**Dataset entries:**
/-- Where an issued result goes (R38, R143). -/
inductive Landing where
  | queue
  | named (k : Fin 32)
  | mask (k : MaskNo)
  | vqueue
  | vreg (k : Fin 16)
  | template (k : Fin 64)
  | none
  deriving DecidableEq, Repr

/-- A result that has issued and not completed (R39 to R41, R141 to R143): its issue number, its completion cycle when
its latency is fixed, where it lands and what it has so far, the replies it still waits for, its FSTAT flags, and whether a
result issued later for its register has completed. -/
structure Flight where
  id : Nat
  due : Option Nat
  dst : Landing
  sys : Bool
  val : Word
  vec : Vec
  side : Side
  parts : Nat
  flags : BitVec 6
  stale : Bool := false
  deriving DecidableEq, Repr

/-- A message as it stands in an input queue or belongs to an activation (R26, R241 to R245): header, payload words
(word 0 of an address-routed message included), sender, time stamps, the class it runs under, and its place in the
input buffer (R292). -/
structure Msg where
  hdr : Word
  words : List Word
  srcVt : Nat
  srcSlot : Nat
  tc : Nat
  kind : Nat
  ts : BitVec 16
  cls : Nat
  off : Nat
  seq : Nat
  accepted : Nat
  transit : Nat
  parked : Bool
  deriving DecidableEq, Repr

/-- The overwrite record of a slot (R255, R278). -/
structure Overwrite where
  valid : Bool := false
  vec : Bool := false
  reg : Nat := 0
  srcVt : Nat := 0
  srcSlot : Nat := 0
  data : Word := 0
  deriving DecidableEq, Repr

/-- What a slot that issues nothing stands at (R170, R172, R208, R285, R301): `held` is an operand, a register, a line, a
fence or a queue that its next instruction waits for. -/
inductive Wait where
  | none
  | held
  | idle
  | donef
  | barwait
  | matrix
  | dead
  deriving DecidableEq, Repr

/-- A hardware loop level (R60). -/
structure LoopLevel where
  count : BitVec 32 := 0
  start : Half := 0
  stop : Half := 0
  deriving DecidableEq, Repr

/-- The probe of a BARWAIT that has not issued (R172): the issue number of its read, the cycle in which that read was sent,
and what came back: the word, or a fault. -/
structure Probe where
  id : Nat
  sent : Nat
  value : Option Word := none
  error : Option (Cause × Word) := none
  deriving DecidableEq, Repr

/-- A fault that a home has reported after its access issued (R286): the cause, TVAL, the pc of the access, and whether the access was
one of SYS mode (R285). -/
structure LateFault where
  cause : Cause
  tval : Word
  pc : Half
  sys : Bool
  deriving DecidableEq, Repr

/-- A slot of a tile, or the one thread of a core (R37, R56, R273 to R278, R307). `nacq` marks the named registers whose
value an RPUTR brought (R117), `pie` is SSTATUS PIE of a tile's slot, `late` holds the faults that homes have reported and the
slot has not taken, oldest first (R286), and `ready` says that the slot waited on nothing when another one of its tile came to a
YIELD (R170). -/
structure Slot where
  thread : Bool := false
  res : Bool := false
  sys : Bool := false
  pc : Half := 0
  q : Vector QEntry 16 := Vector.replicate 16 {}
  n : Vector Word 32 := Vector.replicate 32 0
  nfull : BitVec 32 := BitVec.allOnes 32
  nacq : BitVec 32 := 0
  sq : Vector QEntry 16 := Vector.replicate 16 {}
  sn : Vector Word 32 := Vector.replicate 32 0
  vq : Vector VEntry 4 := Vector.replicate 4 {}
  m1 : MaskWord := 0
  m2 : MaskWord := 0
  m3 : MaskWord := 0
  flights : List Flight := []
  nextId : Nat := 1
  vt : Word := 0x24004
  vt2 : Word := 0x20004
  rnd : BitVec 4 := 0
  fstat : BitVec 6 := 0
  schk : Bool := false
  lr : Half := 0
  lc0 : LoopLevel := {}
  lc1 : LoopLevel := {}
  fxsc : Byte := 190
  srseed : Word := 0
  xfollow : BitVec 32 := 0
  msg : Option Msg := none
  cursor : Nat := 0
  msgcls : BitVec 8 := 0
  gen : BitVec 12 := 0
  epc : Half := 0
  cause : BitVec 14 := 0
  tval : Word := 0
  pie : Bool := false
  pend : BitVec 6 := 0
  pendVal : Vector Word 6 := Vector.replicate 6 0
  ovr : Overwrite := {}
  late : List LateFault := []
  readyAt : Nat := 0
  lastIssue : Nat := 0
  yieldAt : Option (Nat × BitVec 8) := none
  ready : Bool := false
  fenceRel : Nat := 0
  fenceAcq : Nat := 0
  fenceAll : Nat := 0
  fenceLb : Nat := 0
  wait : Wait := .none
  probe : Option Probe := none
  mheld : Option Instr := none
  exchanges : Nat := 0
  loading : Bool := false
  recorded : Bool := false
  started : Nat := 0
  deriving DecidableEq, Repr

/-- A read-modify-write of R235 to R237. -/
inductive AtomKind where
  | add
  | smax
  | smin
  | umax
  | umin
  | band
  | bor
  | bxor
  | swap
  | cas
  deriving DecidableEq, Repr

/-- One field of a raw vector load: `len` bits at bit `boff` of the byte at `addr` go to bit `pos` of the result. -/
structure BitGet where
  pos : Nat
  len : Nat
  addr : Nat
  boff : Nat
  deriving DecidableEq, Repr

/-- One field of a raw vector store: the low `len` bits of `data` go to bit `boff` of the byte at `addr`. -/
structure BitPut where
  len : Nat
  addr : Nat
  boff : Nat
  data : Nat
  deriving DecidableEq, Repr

**Assigned task:** Your answer must be an exact transcription of every record above.

**Solution to this task:**
/-- Where an issued result goes (R38, R143). -/
inductive Landing where
  | queue
  | named (k : Fin 32)
  | mask (k : MaskNo)
  | vqueue
  | vreg (k : Fin 16)
  | template (k : Fin 64)
  | none
  deriving DecidableEq, Repr

/-- A result that has issued and not completed (R39 to R41, R141 to R143): its issue number, its completion cycle when
its latency is fixed, where it lands and what it has so far, the replies it still waits for, its FSTAT flags, and whether a
result issued later for its register has completed. -/
structure Flight where
  id : Nat
  due : Option Nat
  dst : Landing
  sys : Bool
  val : Word
  vec : Vec
  side : Side
  parts : Nat
  flags : BitVec 6
  stale : Bool := false
  deriving DecidableEq, Repr

/-- A message as it stands in an input queue or belongs to an activation (R26, R241 to R245): header, payload words
(word 0 of an address-routed message included), sender, time stamps, the class it runs under, and its place in the
input buffer (R292). -/
structure Msg where
  hdr : Word
  words : List Word
  srcVt : Nat
  srcSlot : Nat
  tc : Nat
  kind : Nat
  ts : BitVec 16
  cls : Nat
  off : Nat
  seq : Nat
  accepted : Nat
  transit : Nat
  parked : Bool
  deriving DecidableEq, Repr

/-- The overwrite record of a slot (R255, R278). -/
structure Overwrite where
  valid : Bool := false
  vec : Bool := false
  reg : Nat := 0
  srcVt : Nat := 0
  srcSlot : Nat := 0
  data : Word := 0
  deriving DecidableEq, Repr

/-- What a slot that issues nothing stands at (R170, R172, R208, R285, R301): `held` is an operand, a register, a line, a
fence or a queue that its next instruction waits for. -/
inductive Wait where
  | none
  | held
  | idle
  | donef
  | barwait
  | matrix
  | dead
  deriving DecidableEq, Repr

/-- A hardware loop level (R60). -/
structure LoopLevel where
  count : BitVec 32 := 0
  start : Half := 0
  stop : Half := 0
  deriving DecidableEq, Repr

/-- The probe of a BARWAIT that has not issued (R172): the issue number of its read, the cycle in which that read was sent,
and what came back: the word, or a fault. -/
structure Probe where
  id : Nat
  sent : Nat
  value : Option Word := none
  error : Option (Cause × Word) := none
  deriving DecidableEq, Repr

/-- A fault that a home has reported after its access issued (R286): the cause, TVAL, the pc of the access, and whether the access was
one of SYS mode (R285). -/
structure LateFault where
  cause : Cause
  tval : Word
  pc : Half
  sys : Bool
  deriving DecidableEq, Repr

/-- A slot of a tile, or the one thread of a core (R37, R56, R273 to R278, R307). `nacq` marks the named registers whose
value an RPUTR brought (R117), `pie` is SSTATUS PIE of a tile's slot, `late` holds the faults that homes have reported and the
slot has not taken, oldest first (R286), and `ready` says that the slot waited on nothing when another one of its tile came to a
YIELD (R170). -/
structure Slot where
  thread : Bool := false
  res : Bool := false
  sys : Bool := false
  pc : Half := 0
  q : Vector QEntry 16 := Vector.replicate 16 {}
  n : Vector Word 32 := Vector.replicate 32 0
  nfull : BitVec 32 := BitVec.allOnes 32
  nacq : BitVec 32 := 0
  sq : Vector QEntry 16 := Vector.replicate 16 {}
  sn : Vector Word 32 := Vector.replicate 32 0
  vq : Vector VEntry 4 := Vector.replicate 4 {}
  m1 : MaskWord := 0
  m2 : MaskWord := 0
  m3 : MaskWord := 0
  flights : List Flight := []
  nextId : Nat := 1
  vt : Word := 0x24004
  vt2 : Word := 0x20004
  rnd : BitVec 4 := 0
  fstat : BitVec 6 := 0
  schk : Bool := false
  lr : Half := 0
  lc0 : LoopLevel := {}
  lc1 : LoopLevel := {}
  fxsc : Byte := 190
  srseed : Word := 0
  xfollow : BitVec 32 := 0
  msg : Option Msg := none
  cursor : Nat := 0
  msgcls : BitVec 8 := 0
  gen : BitVec 12 := 0
  epc : Half := 0
  cause : BitVec 14 := 0
  tval : Word := 0
  pie : Bool := false
  pend : BitVec 6 := 0
  pendVal : Vector Word 6 := Vector.replicate 6 0
  ovr : Overwrite := {}
  late : List LateFault := []
  readyAt : Nat := 0
  lastIssue : Nat := 0
  yieldAt : Option (Nat × BitVec 8) := none
  ready : Bool := false
  fenceRel : Nat := 0
  fenceAcq : Nat := 0
  fenceAll : Nat := 0
  fenceLb : Nat := 0
  wait : Wait := .none
  probe : Option Probe := none
  mheld : Option Instr := none
  exchanges : Nat := 0
  loading : Bool := false
  recorded : Bool := false
  started : Nat := 0
  deriving DecidableEq, Repr

/-- A read-modify-write of R235 to R237. -/
inductive AtomKind where
  | add
  | smax
  | smin
  | umax
  | umin
  | band
  | bor
  | bxor
  | swap
  | cas
  deriving DecidableEq, Repr

/-- One field of a raw vector load: `len` bits at bit `boff` of the byte at `addr` go to bit `pos` of the result. -/
structure BitGet where
  pos : Nat
  len : Nat
  addr : Nat
  boff : Nat
  deriving DecidableEq, Repr

/-- One field of a raw vector store: the low `len` bits of `data` go to bit `boff` of the byte at `addr`. -/
structure BitPut where
  len : Nat
  addr : Nat
  boff : Nat
  data : Nat
  deriving DecidableEq, Repr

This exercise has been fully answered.